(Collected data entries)
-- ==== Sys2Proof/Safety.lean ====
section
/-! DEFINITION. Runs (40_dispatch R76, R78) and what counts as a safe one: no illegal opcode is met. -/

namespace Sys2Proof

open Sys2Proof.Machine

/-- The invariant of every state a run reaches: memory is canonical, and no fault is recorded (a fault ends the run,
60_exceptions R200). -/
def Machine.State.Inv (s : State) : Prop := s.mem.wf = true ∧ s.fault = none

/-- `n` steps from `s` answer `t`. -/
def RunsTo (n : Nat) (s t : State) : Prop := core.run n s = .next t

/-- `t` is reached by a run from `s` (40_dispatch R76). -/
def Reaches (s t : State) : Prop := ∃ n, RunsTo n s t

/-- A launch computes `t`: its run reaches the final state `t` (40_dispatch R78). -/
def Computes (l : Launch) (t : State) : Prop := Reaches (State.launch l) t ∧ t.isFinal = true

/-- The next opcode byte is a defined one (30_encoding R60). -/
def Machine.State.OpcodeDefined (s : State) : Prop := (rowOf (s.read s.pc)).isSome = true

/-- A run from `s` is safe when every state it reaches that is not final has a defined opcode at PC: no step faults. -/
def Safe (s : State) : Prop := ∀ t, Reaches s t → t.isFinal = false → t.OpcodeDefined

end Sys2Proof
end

==

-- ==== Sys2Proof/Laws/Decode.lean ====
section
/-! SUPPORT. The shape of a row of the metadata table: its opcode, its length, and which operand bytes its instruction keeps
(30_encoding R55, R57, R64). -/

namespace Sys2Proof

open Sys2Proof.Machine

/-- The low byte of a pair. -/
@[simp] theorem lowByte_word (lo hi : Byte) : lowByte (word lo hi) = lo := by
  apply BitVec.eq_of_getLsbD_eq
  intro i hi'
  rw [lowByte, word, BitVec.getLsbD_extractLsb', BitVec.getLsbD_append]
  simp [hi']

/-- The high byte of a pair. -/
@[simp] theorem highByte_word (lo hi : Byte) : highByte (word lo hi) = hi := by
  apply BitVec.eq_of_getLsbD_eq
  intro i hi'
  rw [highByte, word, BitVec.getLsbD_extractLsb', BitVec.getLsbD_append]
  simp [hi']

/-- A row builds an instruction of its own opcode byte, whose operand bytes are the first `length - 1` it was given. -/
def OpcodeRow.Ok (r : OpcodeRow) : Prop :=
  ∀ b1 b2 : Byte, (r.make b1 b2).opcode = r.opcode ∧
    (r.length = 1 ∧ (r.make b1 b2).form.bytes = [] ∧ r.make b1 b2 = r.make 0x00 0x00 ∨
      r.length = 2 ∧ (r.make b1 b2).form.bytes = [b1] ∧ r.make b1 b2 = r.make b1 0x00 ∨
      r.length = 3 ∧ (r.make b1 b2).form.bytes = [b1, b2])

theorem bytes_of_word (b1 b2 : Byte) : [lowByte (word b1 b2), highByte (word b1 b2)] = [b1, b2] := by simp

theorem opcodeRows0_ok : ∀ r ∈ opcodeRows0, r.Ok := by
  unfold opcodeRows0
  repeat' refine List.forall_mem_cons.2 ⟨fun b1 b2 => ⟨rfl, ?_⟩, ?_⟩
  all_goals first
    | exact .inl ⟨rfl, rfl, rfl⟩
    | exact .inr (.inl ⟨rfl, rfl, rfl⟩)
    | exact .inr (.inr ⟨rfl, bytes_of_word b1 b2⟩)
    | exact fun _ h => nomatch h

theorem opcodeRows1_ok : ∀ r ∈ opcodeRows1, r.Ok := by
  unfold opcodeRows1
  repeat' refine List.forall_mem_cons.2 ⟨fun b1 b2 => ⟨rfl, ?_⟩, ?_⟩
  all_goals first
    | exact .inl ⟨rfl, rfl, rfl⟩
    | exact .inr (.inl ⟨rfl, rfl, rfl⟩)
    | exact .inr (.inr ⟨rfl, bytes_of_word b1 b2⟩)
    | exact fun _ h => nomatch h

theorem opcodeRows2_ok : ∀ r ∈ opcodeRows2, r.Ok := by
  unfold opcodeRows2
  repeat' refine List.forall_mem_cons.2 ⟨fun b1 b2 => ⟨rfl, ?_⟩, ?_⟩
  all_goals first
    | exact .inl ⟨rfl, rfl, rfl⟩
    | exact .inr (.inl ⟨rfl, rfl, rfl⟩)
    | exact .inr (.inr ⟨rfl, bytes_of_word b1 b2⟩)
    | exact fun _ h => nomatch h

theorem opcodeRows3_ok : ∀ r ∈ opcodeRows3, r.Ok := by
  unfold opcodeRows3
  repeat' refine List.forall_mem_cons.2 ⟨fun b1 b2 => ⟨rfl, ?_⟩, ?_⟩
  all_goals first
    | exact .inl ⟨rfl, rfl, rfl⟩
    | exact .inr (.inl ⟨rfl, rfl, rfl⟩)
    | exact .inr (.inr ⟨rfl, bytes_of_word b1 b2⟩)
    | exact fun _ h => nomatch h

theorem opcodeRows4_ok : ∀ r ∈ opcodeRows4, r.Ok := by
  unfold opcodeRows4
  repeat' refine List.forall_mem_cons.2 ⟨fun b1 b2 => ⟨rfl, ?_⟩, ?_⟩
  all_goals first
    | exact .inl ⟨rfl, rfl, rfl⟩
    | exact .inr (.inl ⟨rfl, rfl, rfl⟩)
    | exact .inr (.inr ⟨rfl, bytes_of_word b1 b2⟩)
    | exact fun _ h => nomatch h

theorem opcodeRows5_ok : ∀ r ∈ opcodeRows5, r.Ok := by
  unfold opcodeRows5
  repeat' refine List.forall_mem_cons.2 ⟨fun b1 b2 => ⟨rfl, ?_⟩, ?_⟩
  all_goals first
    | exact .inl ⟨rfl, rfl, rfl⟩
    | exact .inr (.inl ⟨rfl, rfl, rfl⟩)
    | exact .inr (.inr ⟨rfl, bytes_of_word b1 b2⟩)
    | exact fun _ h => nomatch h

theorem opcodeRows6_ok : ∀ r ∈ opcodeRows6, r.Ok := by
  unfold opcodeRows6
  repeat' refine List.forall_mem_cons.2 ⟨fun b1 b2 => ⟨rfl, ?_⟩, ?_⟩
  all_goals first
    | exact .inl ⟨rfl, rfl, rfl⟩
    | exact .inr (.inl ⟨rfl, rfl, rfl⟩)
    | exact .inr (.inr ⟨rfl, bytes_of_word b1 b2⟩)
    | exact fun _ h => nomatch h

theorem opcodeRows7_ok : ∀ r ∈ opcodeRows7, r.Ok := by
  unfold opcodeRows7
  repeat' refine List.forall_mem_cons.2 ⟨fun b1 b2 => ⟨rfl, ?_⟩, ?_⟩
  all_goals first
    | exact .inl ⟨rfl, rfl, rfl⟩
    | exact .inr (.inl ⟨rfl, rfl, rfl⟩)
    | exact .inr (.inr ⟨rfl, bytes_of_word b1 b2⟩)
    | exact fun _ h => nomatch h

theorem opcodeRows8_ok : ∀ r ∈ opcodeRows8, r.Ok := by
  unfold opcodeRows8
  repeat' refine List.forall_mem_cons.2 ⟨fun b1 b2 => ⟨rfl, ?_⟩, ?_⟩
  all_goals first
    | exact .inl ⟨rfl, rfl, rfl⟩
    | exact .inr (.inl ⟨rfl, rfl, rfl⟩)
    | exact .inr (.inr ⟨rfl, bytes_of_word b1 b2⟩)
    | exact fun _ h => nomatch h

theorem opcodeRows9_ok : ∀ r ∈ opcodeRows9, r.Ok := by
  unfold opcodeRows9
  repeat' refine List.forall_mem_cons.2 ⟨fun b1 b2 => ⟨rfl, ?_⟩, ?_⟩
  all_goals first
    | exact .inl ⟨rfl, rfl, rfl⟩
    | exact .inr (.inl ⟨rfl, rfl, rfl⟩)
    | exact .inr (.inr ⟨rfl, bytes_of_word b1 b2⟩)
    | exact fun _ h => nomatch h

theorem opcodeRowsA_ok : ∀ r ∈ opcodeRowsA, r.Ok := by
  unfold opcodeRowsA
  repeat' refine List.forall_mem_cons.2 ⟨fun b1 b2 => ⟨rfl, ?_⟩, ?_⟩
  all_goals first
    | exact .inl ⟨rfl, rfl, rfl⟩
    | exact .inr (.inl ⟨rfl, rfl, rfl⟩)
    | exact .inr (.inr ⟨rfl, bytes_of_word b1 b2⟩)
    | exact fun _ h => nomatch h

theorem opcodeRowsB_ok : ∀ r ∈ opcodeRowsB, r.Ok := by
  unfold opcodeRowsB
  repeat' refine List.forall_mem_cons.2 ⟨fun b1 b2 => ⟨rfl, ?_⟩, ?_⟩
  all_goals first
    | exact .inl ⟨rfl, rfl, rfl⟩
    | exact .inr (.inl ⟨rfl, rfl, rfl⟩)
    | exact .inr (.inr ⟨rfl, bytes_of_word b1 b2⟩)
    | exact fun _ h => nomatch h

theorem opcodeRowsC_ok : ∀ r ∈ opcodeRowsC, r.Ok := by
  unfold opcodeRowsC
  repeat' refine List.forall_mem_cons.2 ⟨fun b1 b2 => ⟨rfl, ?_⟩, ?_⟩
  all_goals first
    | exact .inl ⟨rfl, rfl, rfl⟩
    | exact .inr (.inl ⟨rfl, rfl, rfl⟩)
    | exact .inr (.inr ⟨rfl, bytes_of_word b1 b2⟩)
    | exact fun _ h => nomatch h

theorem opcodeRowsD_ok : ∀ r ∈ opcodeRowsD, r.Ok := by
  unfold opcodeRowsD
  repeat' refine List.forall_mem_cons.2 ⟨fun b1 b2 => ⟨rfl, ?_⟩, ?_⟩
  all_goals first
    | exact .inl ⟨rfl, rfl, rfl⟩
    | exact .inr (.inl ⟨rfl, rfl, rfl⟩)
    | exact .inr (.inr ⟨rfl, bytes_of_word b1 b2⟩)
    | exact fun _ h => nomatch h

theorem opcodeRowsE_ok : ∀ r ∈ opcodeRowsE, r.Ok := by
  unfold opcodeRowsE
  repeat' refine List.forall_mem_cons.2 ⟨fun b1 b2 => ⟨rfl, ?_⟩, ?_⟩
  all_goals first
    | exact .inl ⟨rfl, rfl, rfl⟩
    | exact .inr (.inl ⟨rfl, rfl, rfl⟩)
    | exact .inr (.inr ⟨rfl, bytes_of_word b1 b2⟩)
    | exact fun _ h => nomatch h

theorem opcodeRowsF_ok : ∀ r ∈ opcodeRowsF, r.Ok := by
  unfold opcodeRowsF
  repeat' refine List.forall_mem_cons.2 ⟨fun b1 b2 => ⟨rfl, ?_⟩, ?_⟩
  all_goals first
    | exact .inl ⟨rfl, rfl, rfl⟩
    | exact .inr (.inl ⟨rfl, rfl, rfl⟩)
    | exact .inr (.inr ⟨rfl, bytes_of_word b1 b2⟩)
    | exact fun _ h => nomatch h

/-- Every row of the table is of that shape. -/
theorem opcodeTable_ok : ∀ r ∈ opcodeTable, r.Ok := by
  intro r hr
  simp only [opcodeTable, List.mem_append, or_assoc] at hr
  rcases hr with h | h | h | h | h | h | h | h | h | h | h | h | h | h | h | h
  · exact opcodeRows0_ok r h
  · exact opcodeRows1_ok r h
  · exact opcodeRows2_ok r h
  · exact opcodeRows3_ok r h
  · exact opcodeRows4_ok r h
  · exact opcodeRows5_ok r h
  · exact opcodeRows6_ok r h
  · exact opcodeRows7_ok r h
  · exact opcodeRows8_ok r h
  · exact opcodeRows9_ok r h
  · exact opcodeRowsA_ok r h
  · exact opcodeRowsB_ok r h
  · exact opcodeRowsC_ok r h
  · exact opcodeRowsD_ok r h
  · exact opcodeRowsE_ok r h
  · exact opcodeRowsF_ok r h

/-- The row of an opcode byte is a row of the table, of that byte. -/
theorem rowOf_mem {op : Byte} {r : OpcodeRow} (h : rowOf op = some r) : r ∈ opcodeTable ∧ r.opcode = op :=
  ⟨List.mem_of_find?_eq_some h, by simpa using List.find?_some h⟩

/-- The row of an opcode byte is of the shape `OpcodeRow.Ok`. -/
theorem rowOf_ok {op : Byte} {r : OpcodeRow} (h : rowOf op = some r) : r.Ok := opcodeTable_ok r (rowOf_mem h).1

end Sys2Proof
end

* * *

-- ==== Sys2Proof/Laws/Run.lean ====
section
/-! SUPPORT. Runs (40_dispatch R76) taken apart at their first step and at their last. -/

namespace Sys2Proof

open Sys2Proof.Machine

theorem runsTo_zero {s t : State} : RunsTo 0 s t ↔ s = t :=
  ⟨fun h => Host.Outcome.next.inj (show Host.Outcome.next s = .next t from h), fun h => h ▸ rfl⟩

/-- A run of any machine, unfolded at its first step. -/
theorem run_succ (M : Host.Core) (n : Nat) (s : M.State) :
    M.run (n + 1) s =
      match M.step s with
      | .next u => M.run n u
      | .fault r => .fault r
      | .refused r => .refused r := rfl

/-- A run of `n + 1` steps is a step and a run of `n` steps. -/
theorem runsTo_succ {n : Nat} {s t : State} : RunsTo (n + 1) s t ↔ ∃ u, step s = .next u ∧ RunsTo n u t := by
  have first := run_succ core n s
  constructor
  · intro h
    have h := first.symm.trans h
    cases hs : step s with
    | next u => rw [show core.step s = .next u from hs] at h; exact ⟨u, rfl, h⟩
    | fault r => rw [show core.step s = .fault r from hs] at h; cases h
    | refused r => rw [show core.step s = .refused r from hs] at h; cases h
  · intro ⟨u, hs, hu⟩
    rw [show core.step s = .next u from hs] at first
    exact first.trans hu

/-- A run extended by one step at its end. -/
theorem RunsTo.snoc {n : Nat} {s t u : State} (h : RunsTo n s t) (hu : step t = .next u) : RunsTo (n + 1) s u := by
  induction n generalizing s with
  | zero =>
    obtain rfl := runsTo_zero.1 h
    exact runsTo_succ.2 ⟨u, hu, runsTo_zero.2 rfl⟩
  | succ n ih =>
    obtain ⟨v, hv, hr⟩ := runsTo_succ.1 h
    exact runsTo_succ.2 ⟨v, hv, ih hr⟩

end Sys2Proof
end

▸ **Problem**:
Return word for word the lines above from the line with "theorem opcodeRowsD_ok : ∀" to the line with "opcodeRowsF_ok r h", including both and leaving out all others.

▸ **Exercise answer**:
theorem opcodeRowsD_ok : ∀ r ∈ opcodeRowsD, r.Ok := by
  unfold opcodeRowsD
  repeat' refine List.forall_mem_cons.2 ⟨fun b1 b2 => ⟨rfl, ?_⟩, ?_⟩
  all_goals first
    | exact .inl ⟨rfl, rfl, rfl⟩
    | exact .inr (.inl ⟨rfl, rfl, rfl⟩)
    | exact .inr (.inr ⟨rfl, bytes_of_word b1 b2⟩)
    | exact fun _ h => nomatch h

theorem opcodeRowsE_ok : ∀ r ∈ opcodeRowsE, r.Ok := by
  unfold opcodeRowsE
  repeat' refine List.forall_mem_cons.2 ⟨fun b1 b2 => ⟨rfl, ?_⟩, ?_⟩
  all_goals first
    | exact .inl ⟨rfl, rfl, rfl⟩
    | exact .inr (.inl ⟨rfl, rfl, rfl⟩)
    | exact .inr (.inr ⟨rfl, bytes_of_word b1 b2⟩)
    | exact fun _ h => nomatch h

theorem opcodeRowsF_ok : ∀ r ∈ opcodeRowsF, r.Ok := by
  unfold opcodeRowsF
  repeat' refine List.forall_mem_cons.2 ⟨fun b1 b2 => ⟨rfl, ?_⟩, ?_⟩
  all_goals first
    | exact .inl ⟨rfl, rfl, rfl⟩
    | exact .inr (.inl ⟨rfl, rfl, rfl⟩)
    | exact .inr (.inr ⟨rfl, bytes_of_word b1 b2⟩)
    | exact fun _ h => nomatch h

/-- Every row of the table is of that shape. -/
theorem opcodeTable_ok : ∀ r ∈ opcodeTable, r.Ok := by
  intro r hr
  simp only [opcodeTable, List.mem_append, or_assoc] at hr
  rcases hr with h | h | h | h | h | h | h | h | h | h | h | h | h | h | h | h
  · exact opcodeRows0_ok r h
  · exact opcodeRows1_ok r h
  · exact opcodeRows2_ok r h
  · exact opcodeRows3_ok r h
  · exact opcodeRows4_ok r h
  · exact opcodeRows5_ok r h
  · exact opcodeRows6_ok r h
  · exact opcodeRows7_ok r h
  · exact opcodeRows8_ok r h
  · exact opcodeRows9_ok r h
  · exact opcodeRowsA_ok r h
  · exact opcodeRowsB_ok r h
  · exact opcodeRowsC_ok r h
  · exact opcodeRowsD_ok r h
  · exact opcodeRowsE_ok r h
  · exact opcodeRowsF_ok r h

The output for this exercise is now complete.